The audience was much smaller this time and Dorian's masquerade of purity seemed lost. Many eyes looked upon him with cold suspicion and mistrust. The music was different, a little more bouncy and modern. Basil had only heard the word in passing. Was this what they called Ragtime?

Perhaps it was the intensity of the music or maybe it was the familiarity of the situation of seeing Dorian on the stage playing the piano but whatever the cause might have been Basil felt a sort of intensity he had not known since the day Dorian had killed him. It was as if the energy in the very air was pulling toward him.

Basil imagined himself seated in the back of the concert hall. He thought of himself seated in the chair. He thought of how he would look, the fine details of folds in his jacket. Even his yellow scarf. But upon looking at Dorian all he could think of was the agony of his own death. He could almost feel the blood trickling on the side of his face and neck as if he had been laying in it. The dampness of blood on his scarf as it hung over his shoulders.

To Basil's surprised Dorian was staring directly at him! Not at the pretty girl, Emily, Lord Henry's young daughter who sat a few aisles in front of him and closer to the middle of the room. No, Dorian was looking at him. Could he actually see him? No one else seemed able to. Perhaps it was the bond of Dorian having been his killer but Dorian was looking directly at him.

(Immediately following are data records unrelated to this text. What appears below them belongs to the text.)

-- ==== Sys2Proof/Certificates/Slice0/Obligations.lean ====
section
/-! DEFINITION. The statements for the provers, from the numbered rules of spec/. -/

open Sys2Proof Sys2Proof.Machine

/-! ## Encoding -/

/-- Decode and encode agree on every well-formed instruction with every operand, under every code map that gives each effect
one code (30_encoding.md R140, R141, R151, R152, R172). -/
def Obligations.DecodeOfEncodeIsTheInstruction : Prop :=
  ∀ (m : EffectCodeMap) (i : Instr), m.wf = true → i.wf m = true →
    decode m (encode m i) = .instr i ∧ decodeBytes m (encodeBytes m i) = .instr i

/-- A word with an instruction is that instruction's encoding but for the pad bits, which change nothing (30_encoding.md
R162, R172). -/
def Obligations.EncodeOfDecodeClearsOnlyThePad : Prop :=
  ∀ (m : EffectCodeMap) (w : CellWord),
    decode m (w &&& 0xFFFF3FFF#32) = decode m w ∧
    ∀ i, decode m w = .instr i → encode m i = w &&& 0xFFFF3FFF#32

/-- The decoder rejects exactly the words whose effect code is reserved, and under the default map these are 0x07, 0x08 and
0x18 to 0x3F (30_encoding.md R151, R152, R160). -/
def Obligations.DecoderRejectsExactlyTheReservedCodes : Prop :=
  (∀ (m : EffectCodeMap) (w : CellWord) (f : CellFields),
    decode m w = .reservedEffect f ↔ m.isReserved (fieldsOf w).fx = true ∧ f = fieldsOf w) ∧
  ∀ fx : Code, EffectCodeMap.default.isReserved fx = true ↔ fx = 0x07#6 ∨ fx = 0x08#6 ∨ 0x18 ≤ fx.toNat

/-- Words written out from 30_encoding.md decode to the instructions they stand for (95_test_vectors.md V-DEC1 to V-DEC4). -/
def Obligations.WrittenWordsDecodeToTheirInstructions : Prop :=
  decode EffectCodeMap.default 0xC5C10E62#32 = .instr (.patternLoop ⟨15, 5, 1⟩ 2) ∧
  decode EffectCodeMap.default 0x0000CE62#32 = .instr (.patternLoop ⟨0, 0, 0⟩ 2) ∧
  decode EffectCodeMap.default 0x19010C40#32 = .instr (.setVolume ⟨0, 25, 1⟩ 0x40) ∧
  decode EffectCodeMap.default 0x1D000320#32 = .instr (.tonePorta ⟨0, 29, 0⟩ 0x20) ∧
  decode EffectCodeMap.default 0x00000000#32 = .instr (.arp ⟨0, 0, 0⟩ 0 0)

/-- BreakRow reads the argument's nibbles x, y as the decimal number 10x + y and gives 0 from 64 on (30_encoding.md R147). -/
def Obligations.BreakRowIsTheDecimalReading : Prop :=
  ∀ x y : Nibble, (breakRow (argOf x y)).toNat =
    if 10 * x.toNat + y.toNat < 64 then 10 * x.toNat + y.toNat else 0

/-! ## Pass (a) -/

/-- PeriodOf clamps the note to 1..60, looks it up and floors the period at 103 (45_arpeggio.md R430). -/
def Obligations.PeriodOfLooksUpAndClamps : Prop :=
  ∀ (cfg : Config) (ft : BitVec 4) (n : Int),
    (periodOf cfg ft n).toNat =
      max 103 ((cfg.periodTable[ft.toNat]'ft.isLt).toList.getD ((max 1 (min 60 n)).toNat - 1) 0).toNat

The falsely innocent boy was pale as a sheet. His large, expressive eyes were wide with horror. He had lost his place in the song.

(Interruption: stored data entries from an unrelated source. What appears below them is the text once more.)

-- ==== Sys2Proof/Tests/Slice0.lean ====
section
/-! SUPPORT. Tests: ill-formed terms, written-out words, one step of each instruction, and a witness for every statement that
has hypotheses. Expected results are from spec/95_test_vectors.md or worked by hand from the rule named. -/

set_option Elab.async false

namespace Sys2Proof.Tests

open Sys2Proof.Machine

/-! ## Well-formedness: each check refuses an ill-formed term -/

/-- 30_encoding.md R152: an `extra` cell with an assigned sub-code is ill-formed. -/
theorem test_wf_extra_refused : (Instr.extra ⟨0, 0, 0⟩ 6 2).wf EffectCodeMap.default = false := by decide
theorem test_wf_extra_reserved : (Instr.extra ⟨0, 0, 0⟩ 1 0).wf EffectCodeMap.default = true := by decide
theorem test_wf_codes_default : EffectCodeMap.default.wf = true := by decide
theorem test_wf_codes_shared_refused : { EffectCodeMap.default with vibrato := 0x03#6 }.wf = false := by decide
theorem test_wf_subcodes_shared_refused : { EffectCodeMap.default with filter := 0xE#4 }.wf = false := by decide

/-! ## The test machine -/

/-- A period table for tests only (the spec gives none): 428 for note 25 and 340 for note 29, as 95_test_vectors.md assumes. -/
def table : PeriodTable :=
  Vector.replicate 16 (((Vector.replicate 60 500#16).set 24 428).set 28 340)

def cfg : Config := { Config.default with periodTable := table, scopeLen := 4 }

theorem test_wf_config : cfg.wf = true := by decide
theorem test_wf_config_table_refused : { cfg with periodTable := Vector.replicate 16 (Vector.replicate 60 0) }.wf = false := by
  decide
theorem test_wf_config_scope_refused : { cfg with scopeLen := 0 }.wf = false := by decide
theorem test_wf_config_loop_refused : { cfg with loopValidMinWords := 0 }.wf = false := by decide
theorem test_wf_config_clock_refused : { cfg with palClock := 0 }.wf = false := by decide

def sampleBody : SampleBody := ⟨0, 1000, 500, 500⟩
def sample : Instrument := ⟨50, 0, 0, 0, 0, 0, 0, .sample sampleBody⟩
def short : Instrument := ⟨40, 0, 0, 0, 0, 0, 0, .sample ⟨0, 100, 0, 1⟩⟩
def synthBody : SynthBody := ⟨2, 2, 8, 64, 0, 1, 1, 3, 2⟩
def synthInstrument : Instrument := ⟨64, 0, 0, 40, 80, 10, 0, .synth synthBody⟩

/-- Three instruments, one waveform, three positions, two patterns; table entry 3 is 95_test_vectors.md V-ARP2's. -/
def song : Song where
  variant := .aon4
  numPositions := 3
  restart := 1
  numPatterns := 2
  pat := []
  pos := [(1, 1)]
  arp := [(12, 0x07), (13, 0xCF)]
  instruments := [sample, short, synthInstrument]
  waves := [⟨2000, [(0, 0x40), (1, 0xC0), (2, 0x20)]⟩]

theorem test_wf_song : song.wf = true := by decide
theorem test_wf_song_positions_refused : { song with numPositions := 0 }.wf = false := by decide
theorem test_wf_song_many_positions_refused : { song with numPositions := 257 }.wf = false := by decide
theorem test_wf_song_restart_refused : { song with restart := 3 }.wf = false := by decide
theorem test_wf_song_patterns_refused : { song with numPatterns := 0 }.wf = false := by decide
theorem test_wf_song_many_patterns_refused : { song with numPatterns := 257 }.wf = false := by decide
theorem test_wf_song_position_entry_refused : { song with pos := [(1, 2)] }.wf = false := by decide
theorem test_wf_song_order_refused : { song with arp := [(13, 1), (12, 1)] }.wf = false := by decide
theorem test_wf_song_zero_entry_refused : { song with pat := [(0, 0)] }.wf = false := by decide
theorem test_wf_song_pos_size_refused : { song with pos := [(3, 1)] }.wf = false := by decide
theorem test_wf_song_pat_size_refused : { song with pat := [(2048, 1)] }.wf = false := by decide
theorem test_wf_song_arp_size_refused : { song with arp := [(64, 1)] }.wf = false := by decide
theorem test_wf_song_wave_number_refused : { song with waves := [] }.wf = false := by decide
/-- 20_memory.md R108's volume range is no load precondition of R630. -/
theorem test_wf_song_volume : { song with instruments := [{ sample with volume := 65 }] }.wf = true := by decide
theorem test_wf_song_instruments_refused : { song with instruments := List.replicate 64 sample }.wf = false := by decide
theorem test_wf_song_wave_size_refused : { song with waves := [⟨2, [(2, 1)]⟩] }.wf = false := by decide
/-- 92_eei_decisions.md D53: NUM_WAVES is at most 256. -/
theorem test_wf_song_waves :
    { song with waves := List.replicate 256 ⟨0, []⟩ }.wf = true ∧
    { song with waves := List.replicate 257 ⟨0, []⟩ }.wf = false := by decide +kernel

/-- A voice that plays note 25 on instrument 1. -/
def voice : Voice :=
  { Voice.reset with inst := 1, note := 25, period := 428, outPeriod := 428, volume := 30, vibAmp := 0x18, vibSpeed := 4 }

/-- A mixer channel that plays a looping region of four bytes. -/
def mixer (panL panR : Rat) : Mixer :=
  { Mixer.reset panL panR with
    active := true, curLen := 4, loopValid := true, loopLen := 4, phase := 5 / 2, inc := 1 / 2, gain := 1 / 4 }

/-- Channel 0 plays, the others are at reset. -/
def machine : State where
  cfg := cfg
  loaded := true
  song := song
  seq := Seq.reset 48000
  chans :=
    #v[{ v := voice, y := Synth.reset, m := mixer 1 0, sc := Scope.reset 4, dv := 0 },
       Chan.reset 4 0 1, Chan.reset 4 0 1, Chan.reset 4 1 0,
       Chan.reset 4 0 0, Chan.reset 4 0 0, Chan.reset 4 0 0, Chan.reset 4 0 0]
  cr := Ctrl.reset
  out := []
  ch := 0

/-- The tick that loads the row: S.first = 1, S.tick = 0. -/
def rowTick : State := machine.setSeq { machine.seq with tick := 0, first := true, curRow := 7 }

/-- Tick 2 of a row: S.first = 0. -/
def laterTick : State := machine.setSeq { machine.seq with tick := 2 }

/-- The outcome is a next state of which p holds. -/
def nextHolds (r : Result) (p : State → Bool) : Bool :=
  match r with
  | .next t => p t
  | _ => false

def head : Head := ⟨0, 0, 0⟩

Basil opened his mouth to try to say something for Dorian to hear. And there were so many things he wanted to say to him... No sound came. To Basil's own frustration not a sound passed his lips. He might have managed to make himself seem like a physical being but he really wasn't. And in remembering his own death there also came the remembrance of the wounds he had suffered. He wasn't in any pain but it was as if the stabbing had just happened and all capacity to speak was lost. He had died choking on his own blood with a sharp object reaching through his neck, quite possibly having hit his vocal cords. He did not know. He just knew that he could not make a sound.

Was he doomed to this eternal, lonely silence? Only seen on rare occasions by the very man who had killed him and completely unable to speak? Only seen by he man whose bargain with a demonic force had left him eternally beautiful? And yet... so very ugly on the inside...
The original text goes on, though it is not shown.